Suppose $x_n, y_n$ are sequences of discrete (not necessarily independent) random variables and $\mathbb{P}(x_n=a_n)\to 1$ as $n\to \infty$ and $\mathbb{P}(y_n=b_n)\to 1$ as $n\to \infty$. I am trying to convince myself that we have $\mathbb{P}(x_ny_n=a_nb_n)\to 1$ as $n\to \infty$. We can start with the bound
$$\mathbb{P}(x_ny_n=a_nb_n)\geq \mathbb{P}(x_n=a_n\mbox{ and } y_n=b_n)=\mathbb{P}(x_n=a_n\big\vert y_n=b_n)\mathbb{P}(y_n=b).$$ Taking a limit on both sides yields $$\lim_{n\to \infty}\mathbb{P}(x_ny_n=a_nb_n)\geq \lim_{n\to \infty}\mathbb{P}(x_n=a_n\big\vert y_n=b_n).$$ We need to show that $$\lim_{n\to \infty}\mathbb{P}(x_n=a_n\big\vert y_n=b_n)=1.$$ Is this true?

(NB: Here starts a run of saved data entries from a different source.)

-- ==== Sys2Proof/Machine/Arith.lean ====
section
/-! DEFINITION. The integer operators of 00_scope.md R11. Every expression of the spec is evaluated exactly over the
integers; `a mod m` for m > 0 is Lean's `a % m` on Int. The spec gives fdiv, cdiv, smod and mod for a positive second
operand only; what Lean gives for another is log 14. -/

namespace Sys2Proof.Machine

/-- fdiv(a, b), b > 0: floor(a / b) (R11). -/
def fdiv (a b : Int) : Int := a / b

/-- cdiv(a, b), b > 0: ceil(a / b) (R11). -/
def cdiv (a b : Int) : Int := -((-a) / b)

/-- smod(a, m): the minimal signed residue, in [-floor(m/2), ceil(m/2) - 1] (R11). -/
def smod (a m : Int) : Int :=
  let r := a % m
  if 2 * r ≥ m then r - m else r

/-- sat32(v) (R11). -/
def sat32 (v : Int) : Int := min (max v (-2 ^ 31)) (2 ^ 31 - 1)

/-- clamp(v, lo, hi) (R11). -/
def clamp (v lo hi : Int) : Int := min (max v lo) hi

end Sys2Proof.Machine
end

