-- ==== Sys2Proof/Laws/State.lean ====
section
/-! SUPPORT. What each named update of State does to each field: one lemma per field, so that no proof unfolds a record
update. -/

namespace Sys2Proof.Machine

@[simp] theorem raiseFault_pend (f : FaultName) (s : State) : (raiseFault f s).pend = s.pend := rfl
@[simp] theorem raiseFault_cmd (f : FaultName) (s : State) : (raiseFault f s).cmd = s.cmd := rfl
@[simp] theorem raiseFault_cmdFresh (f : FaultName) (s : State) : (raiseFault f s).cmdFresh = s.cmdFresh := rfl
@[simp] theorem raiseFault_gainsP (f : FaultName) (s : State) : (raiseFault f s).gainsP = s.gainsP := rfl
@[simp] theorem raiseFault_gainsC (f : FaultName) (s : State) : (raiseFault f s).gainsC = s.gainsC := rfl
@[simp] theorem raiseFault_savedP (f : FaultName) (s : State) : (raiseFault f s).savedP = s.savedP := rfl
@[simp] theorem raiseFault_savedC (f : FaultName) (s : State) : (raiseFault f s).savedC = s.savedC := rfl
@[simp] theorem raiseFault_ploop (f : FaultName) (s : State) : (raiseFault f s).ploop = s.ploop := rfl
@[simp] theorem raiseFault_cloop (f : FaultName) (s : State) : (raiseFault f s).cloop = s.cloop := rfl
@[simp] theorem raiseFault_trk (f : FaultName) (s : State) : (raiseFault f s).trk = s.trk := rfl
@[simp] theorem raiseFault_prof (f : FaultName) (s : State) : (raiseFault f s).prof = s.prof := rfl
@[simp] theorem raiseFault_cal (f : FaultName) (s : State) : (raiseFault f s).cal = s.cal := rfl
@[simp] theorem raiseFault_posSp (f : FaultName) (s : State) : (raiseFault f s).posSp = s.posSp := rfl
@[simp] theorem raiseFault_curSp (f : FaultName) (s : State) : (raiseFault f s).curSp = s.curSp := rfl
@[simp] theorem raiseFault_duty (f : FaultName) (s : State) : (raiseFault f s).duty = s.duty := rfl
@[simp] theorem raiseFault_drive (f : FaultName) (s : State) : (raiseFault f s).drive = s.drive := rfl
@[simp] theorem raiseFault_lastKnown (f : FaultName) (s : State) : (raiseFault f s).lastKnown = s.lastKnown := rfl
@[simp] theorem raiseFault_lastFault (f : FaultName) (s : State) : (raiseFault f s).lastFault = faultCode f := rfl
@[simp] theorem raiseFault_faultCount (f : FaultName) (s : State) :
    (raiseFault f s).faultCount =
      bumpCount s.faultCount := rfl
@[simp] theorem raiseFault_lastEnc (f : FaultName) (s : State) : (raiseFault f s).lastEnc = s.lastEnc := rfl
@[simp] theorem raiseFault_lastCur (f : FaultName) (s : State) : (raiseFault f s).lastCur = s.lastCur := rfl
@[simp] theorem raiseFault_snap (f : FaultName) (s : State) : (raiseFault f s).snap = s.snap := rfl
@[simp] theorem raiseFault_held (f : FaultName) (s : State) : (raiseFault f s).held = s.held := rfl
@[simp] theorem raiseFault_tickIn (f : FaultName) (s : State) : (raiseFault f s).tickIn = s.tickIn := rfl
@[simp] theorem raiseFault_out (f : FaultName) (s : State) : (raiseFault f s).out = s.out := rfl
@[simp] theorem raiseFault_resp (f : FaultName) (s : State) : (raiseFault f s).resp = s.resp := rfl
@[simp] theorem raiseFault_tickFresh (f : FaultName) (s : State) : (raiseFault f s).tickFresh = s.tickFresh := rfl
@[simp] theorem raiseFault_params (f : FaultName) (s : State) : (raiseFault f s).params = s.params := rfl
@[simp] theorem raiseFault_events (f : FaultName) (s : State) : (raiseFault f s).events = s.events := rfl
@[simp] theorem raiseFault_draws (f : FaultName) (s : State) : (raiseFault f s).draws = s.draws := rfl

@[simp] theorem zeroLoops_pend (s : State) : (zeroLoops s).pend = s.pend := rfl
@[simp] theorem zeroLoops_cmd (s : State) : (zeroLoops s).cmd = s.cmd := rfl
@[simp] theorem zeroLoops_cmdFresh (s : State) : (zeroLoops s).cmdFresh = s.cmdFresh := rfl
@[simp] theorem zeroLoops_gainsP (s : State) : (zeroLoops s).gainsP = s.gainsP := rfl
@[simp] theorem zeroLoops_gainsC (s : State) : (zeroLoops s).gainsC = s.gainsC := rfl
@[simp] theorem zeroLoops_savedP (s : State) : (zeroLoops s).savedP = s.savedP := rfl
@[simp] theorem zeroLoops_savedC (s : State) : (zeroLoops s).savedC = s.savedC := rfl
@[simp] theorem zeroLoops_ploop (s : State) : (zeroLoops s).ploop = .zero := rfl
@[simp] theorem zeroLoops_cloop (s : State) : (zeroLoops s).cloop = .zero := rfl
@[simp] theorem zeroLoops_trk (s : State) : (zeroLoops s).trk = s.trk := rfl
@[simp] theorem zeroLoops_prof (s : State) : (zeroLoops s).prof = s.prof := rfl
@[simp] theorem zeroLoops_cal (s : State) : (zeroLoops s).cal = s.cal := rfl
@[simp] theorem zeroLoops_posSp (s : State) : (zeroLoops s).posSp = s.posSp := rfl
@[simp] theorem zeroLoops_curSp (s : State) : (zeroLoops s).curSp = s.curSp := rfl
@[simp] theorem zeroLoops_duty (s : State) : (zeroLoops s).duty = s.duty := rfl
@[simp] theorem zeroLoops_drive (s : State) : (zeroLoops s).drive = s.drive := rfl
@[simp] theorem zeroLoops_lastKnown (s : State) : (zeroLoops s).lastKnown = s.lastKnown := rfl
@[simp] theorem zeroLoops_lastFault (s : State) : (zeroLoops s).lastFault = s.lastFault := rfl
@[simp] theorem zeroLoops_faultCount (s : State) : (zeroLoops s).faultCount = s.faultCount := rfl
@[simp] theorem zeroLoops_lastEnc (s : State) : (zeroLoops s).lastEnc = s.lastEnc := rfl
@[simp] theorem zeroLoops_lastCur (s : State) : (zeroLoops s).lastCur = s.lastCur := rfl
@[simp] theorem zeroLoops_snap (s : State) : (zeroLoops s).snap = s.snap := rfl
@[simp] theorem zeroLoops_held (s : State) : (zeroLoops s).held = s.held := rfl
@[simp] theorem zeroLoops_tickIn (s : State) : (zeroLoops s).tickIn = s.tickIn := rfl
@[simp] theorem zeroLoops_out (s : State) : (zeroLoops s).out = s.out := rfl
@[simp] theorem zeroLoops_resp (s : State) : (zeroLoops s).resp = s.resp := rfl
@[simp] theorem zeroLoops_tickFresh (s : State) : (zeroLoops s).tickFresh = s.tickFresh := rfl
@[simp] theorem zeroLoops_params (s : State) : (zeroLoops s).params = s.params := rfl
@[simp] theorem zeroLoops_events (s : State) : (zeroLoops s).events = s.events := rfl
@[simp] theorem zeroLoops_draws (s : State) : (zeroLoops s).draws = s.draws := rfl

@[simp] theorem setAct_pend (a : Act) (s : State) : (setAct a s).pend = s.pend := rfl
@[simp] theorem setAct_cmd (a : Act) (s : State) : (setAct a s).cmd = s.cmd := rfl
@[simp] theorem setAct_cmdFresh (a : Act) (s : State) : (setAct a s).cmdFresh = s.cmdFresh := rfl
@[simp] theorem setAct_gainsP (a : Act) (s : State) : (setAct a s).gainsP = s.gainsP := rfl
@[simp] theorem setAct_gainsC (a : Act) (s : State) : (setAct a s).gainsC = s.gainsC := rfl
@[simp] theorem setAct_savedP (a : Act) (s : State) : (setAct a s).savedP = s.savedP := rfl
@[simp] theorem setAct_savedC (a : Act) (s : State) : (setAct a s).savedC = s.savedC := rfl
@[simp] theorem setAct_ploop (a : Act) (s : State) : (setAct a s).ploop = s.ploop := rfl
@[simp] theorem setAct_cloop (a : Act) (s : State) : (setAct a s).cloop = s.cloop := rfl
@[simp] theorem setAct_trk (a : Act) (s : State) : (setAct a s).trk = s.trk := rfl
@[simp] theorem setAct_prof (a : Act) (s : State) : (setAct a s).prof = s.prof := rfl
@[simp] theorem setAct_cal (a : Act) (s : State) : (setAct a s).cal = s.cal := rfl
@[simp] theorem setAct_posSp (a : Act) (s : State) : (setAct a s).posSp = s.posSp := rfl
@[simp] theorem setAct_curSp (a : Act) (s : State) : (setAct a s).curSp = s.curSp := rfl
@[simp] theorem setAct_duty (a : Act) (s : State) : (setAct a s).duty = s.duty := rfl
@[simp] theorem setAct_drive (a : Act) (s : State) : (setAct a s).drive = s.drive := rfl
@[simp] theorem setAct_lastKnown (a : Act) (s : State) : (setAct a s).lastKnown = s.lastKnown := rfl
@[simp] theorem setAct_lastFault (a : Act) (s : State) : (setAct a s).lastFault = s.lastFault := rfl
@[simp] theorem setAct_faultCount (a : Act) (s : State) : (setAct a s).faultCount = s.faultCount := rfl
@[simp] theorem setAct_lastEnc (a : Act) (s : State) : (setAct a s).lastEnc = s.lastEnc := rfl
@[simp] theorem setAct_lastCur (a : Act) (s : State) : (setAct a s).lastCur = s.lastCur := rfl
@[simp] theorem setAct_snap (a : Act) (s : State) : (setAct a s).snap = s.snap := rfl
@[simp] theorem setAct_held (a : Act) (s : State) : (setAct a s).held = s.held := rfl
@[simp] theorem setAct_tickIn (a : Act) (s : State) : (setAct a s).tickIn = s.tickIn := rfl
@[simp] theorem setAct_out (a : Act) (s : State) : (setAct a s).out = { s.out with act := a } := rfl
@[simp] theorem setAct_resp (a : Act) (s : State) : (setAct a s).resp = s.resp := rfl
@[simp] theorem setAct_tickFresh (a : Act) (s : State) : (setAct a s).tickFresh = s.tickFresh := rfl
@[simp] theorem setAct_params (a : Act) (s : State) : (setAct a s).params = s.params := rfl
@[simp] theorem setAct_events (a : Act) (s : State) : (setAct a s).events = s.events := rfl
@[simp] theorem setAct_draws (a : Act) (s : State) : (setAct a s).draws = s.draws := rfl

Fix an $\epsilon > 0$. Then since $\lim_{n\rightarrow \infty} \mathbb{P}(x_n = a_n) = 1$ there must be an $N_x$ such that for all $n \geq N_x$ we have $\mathbb{P}(x_n = a_n) > 1-\epsilon/2$. Similarly, there exists an $N_y$ such that for all $n \geq N_y$ we have $\mathbb{P}(y_n = b_n) > 1-\epsilon/2$. Let $N = \max(N_x,N_y)$.

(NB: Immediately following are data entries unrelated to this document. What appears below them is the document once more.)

-- ==== Sys2Proof/Tests/Slice0.lean ====
section
/-! SUPPORT. Tests on fixed values, each one step, with results taken from the tables of 95_test_vectors.md or worked out
by hand from the rule a comment names; the words are written out from 30_encoding.md R80, R84 and R90. -/

namespace Sys2Proof.Tests

open Sys2Proof.Machine

/-! Helpers -/

/-- The vector parameters VP of 95_test_vectors.md. -/
def vp : Params :=
  { ppr := 1024, tAd := 500
    normGainsP := { kp := 256, ki := 0, kd := 0 }, normGainsC := { kp := 256, ki := 0, kd := 0 }
    calGainsP := { kp := 128, ki := 0, kd := 0 }, calGainsC := { kp := 128, ki := 0, kd := 0 }
    sP := 8, sC := 8, posOutLimit := 1000, calPosOutLimit := 200, dutyMax := 1000, nD := 1
    calIThresh := 500, debounceMs := 400, searchOffset := 3, hallSensorIndex := 0, hallAdcChannel := 0
    sampleN := 4, validate := .default, calStepTimeoutMs := 0, tickPeriod := 10 }

/-- The state after reset under VP. -/
def s0 : State := State.resetWith vp

/-- A tick's input. -/
def inp (enc : Half) (cur now : Word) : TickIn := { enc := enc, cur := cur, hallDet := false, hallAdc := 0, now := now }

/-- What a step's next state shows, `none` where there is none. -/
def look {α : Type} (f : State → α) (o : Host.Outcome State Fault Refusal) : Option α :=
  match o with
  | .next t => some (f t)
  | _ => none

/-- A state with a command mode. -/
def inMode (m : Byte) : State := { s0 with cmd := { s0.cmd with mode := m } }

/-- A calibration in step `n`, begun at 0, with the setpoint at `sp` and the input `i`. -/
def calAt (n : Byte) (sp : Half) (i : TickIn) : State :=
  { inMode 1 with
    gainsP := vp.calGainsP, gainsC := vp.calGainsC, posSp := sp, tickIn := i, lastCur := sampledCur i
    cal := { s0.cal with flag := true, step := n } }

/-- The same with a timeout of `ms`. -/
def calTimed (ms : Nat) (n : Byte) (sp : Half) (i : TickIn) : State :=
  { calAt n sp i with params := { vp with calStepTimeoutMs := ms } }

/-- A walk tick at `now` with the command {3, 512, 2000}; the profile in progress, if any, began at 0 from 0. -/
def walkAt (active : Bool) (now : Word) : State :=
  { s0 with
    cmd := { s0.cmd with mode := 3, targetA := 0x02, targetB := 0x00, timeA := 0x07, timeB := 0xD0 }
    tickIn := inp 0 0 now
    prof := { active := active, startPos := 0, startTime := 0, dist := 512, dur := 2000, tad := 500 } }

/-- The same with a command whose time16 is `t`. -/
def walkTime (t : Half) : State :=
  { walkAt false 100 with cmd := { (walkAt false 100).cmd with timeA := hiByte t, timeB := loByte t } }

/-! Decoding: a word of every row, written out from the encoding tables -/

theorem test_decode_wMode : decodeTableWord 32 0b1_0000000000000000_00000011 = some (.wMode 3) := by decide
theorem test_decode_wTargetA : decodeTableWord 32 0b1_0000000000000001_00000010 = some (.wTargetA 2) := by decide
theorem test_decode_wTargetB : decodeTableWord 32 0b1_0000000000000010_01100100 = some (.wTargetB 100) := by decide
theorem test_decode_wTimeA : decodeTableWord 32 0b1_0000000000000011_00000111 = some (.wTimeA 7) := by decide
theorem test_decode_wTimeB : decodeTableWord 32 0b1_0000000000000100_11010000 = some (.wTimeB 0xD0) := by decide
theorem test_decode_wNewData : decodeTableWord 32 0b1_0000000000000101_10000000 = some (.wNewData 0x80) := by decide
theorem test_decode_wChecksum : decodeTableWord 32 0b1_0000000000000110_01011010 = some (.wChecksum 0x5A) := by decide
theorem test_decode_wCommit : decodeTableWord 32 0b1_0000000000000111_01000010 = some (.wCommit 0x42) := by decide
theorem test_decode_wUnmapped :
    decodeTableWord 32 0b1_0000000000001000_00000001 = some (.wUnmapped 8 1) ∧
    decodeTableWord 32 0x1FFFFFF = some (.wUnmapped 0xFFFF 0xFF) := by decide
theorem test_decode_r :
    decodeTableWord 32 0b0_0000000000100001_00000000 = some (.r 0x21 0) ∧
    decodeTableWord 32 0x0000705 = some (.r 7 5) := by decide
theorem test_decode_modes :
    decodeTableWord 8 0 = some .modeIdle ∧ decodeTableWord 8 1 = some .modeCalibrate ∧
    decodeTableWord 8 3 = some .modeWalkForward ∧ decodeTableWord 8 255 = some .modePanicStop ∧
    decodeTableWord 8 2 = some (.modeUnrecognized 2) ∧ decodeTableWord 8 254 = some (.modeUnrecognized 254) := by decide
theorem test_decode_tick : decodeTableWord 0 0 = some (.tick (inp 0 0 0)) := by decide
theorem test_decode_refuses :
    codeOfTable 32 0x2000000 = .error .busBitAbove24 ∧ codeOfTable 8 256 = .error .modeBitAbove7 ∧
    codeOfTable 0 1 = .error .tickBitSet ∧ codeOfTable 40 0 = .error .tooLong := by decide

Using this we have for $n \geq N$ \begin{align} 1 - \epsilon/2 &< \mathbb{P}(x_n = a_n) \\ &= \mathbb{P}(x_n = a_n \text{ and } y_n = b_n) + \mathbb{P}(x_n = a_n \text{ and } y_n \neq b_n) \\ &= \mathbb{P}(x_n = a_n \text{ and } y_n = b_n) + \mathbb{P}(x_n=a_n | y_n \neq b_n)\mathbb{P}(y_n \neq b_n) \\ &\leq \mathbb{P}(x_n = a_n \text{ and } y_n = b_n) + \mathbb{P}(y_n \neq b_n) \\ &< \mathbb{P}(x_n = a_n \text{ and } y_n = b_n) + \epsilon/2 \\ \implies1-\epsilon/2-\epsilon/2 &< \mathbb{P}(x_n = a_n \text{ and } y_n = b_n) \\ \implies 1-\epsilon&< \mathbb{P}(x_n = a_n \text{ and } y_n = b_n) \end{align} In particular this implies that for $n \geq N$ $$ 1-\epsilon < \mathbb{P}(x_n = a_n \text{ and } y_n = b_n) \leq \mathbb{P}(x_ny_n = a_nb_n) $$
This shows that indeed $$\lim_{n \rightarrow \infty} \mathbb{P}(x_ny_n = a_nb_n) = 1.$$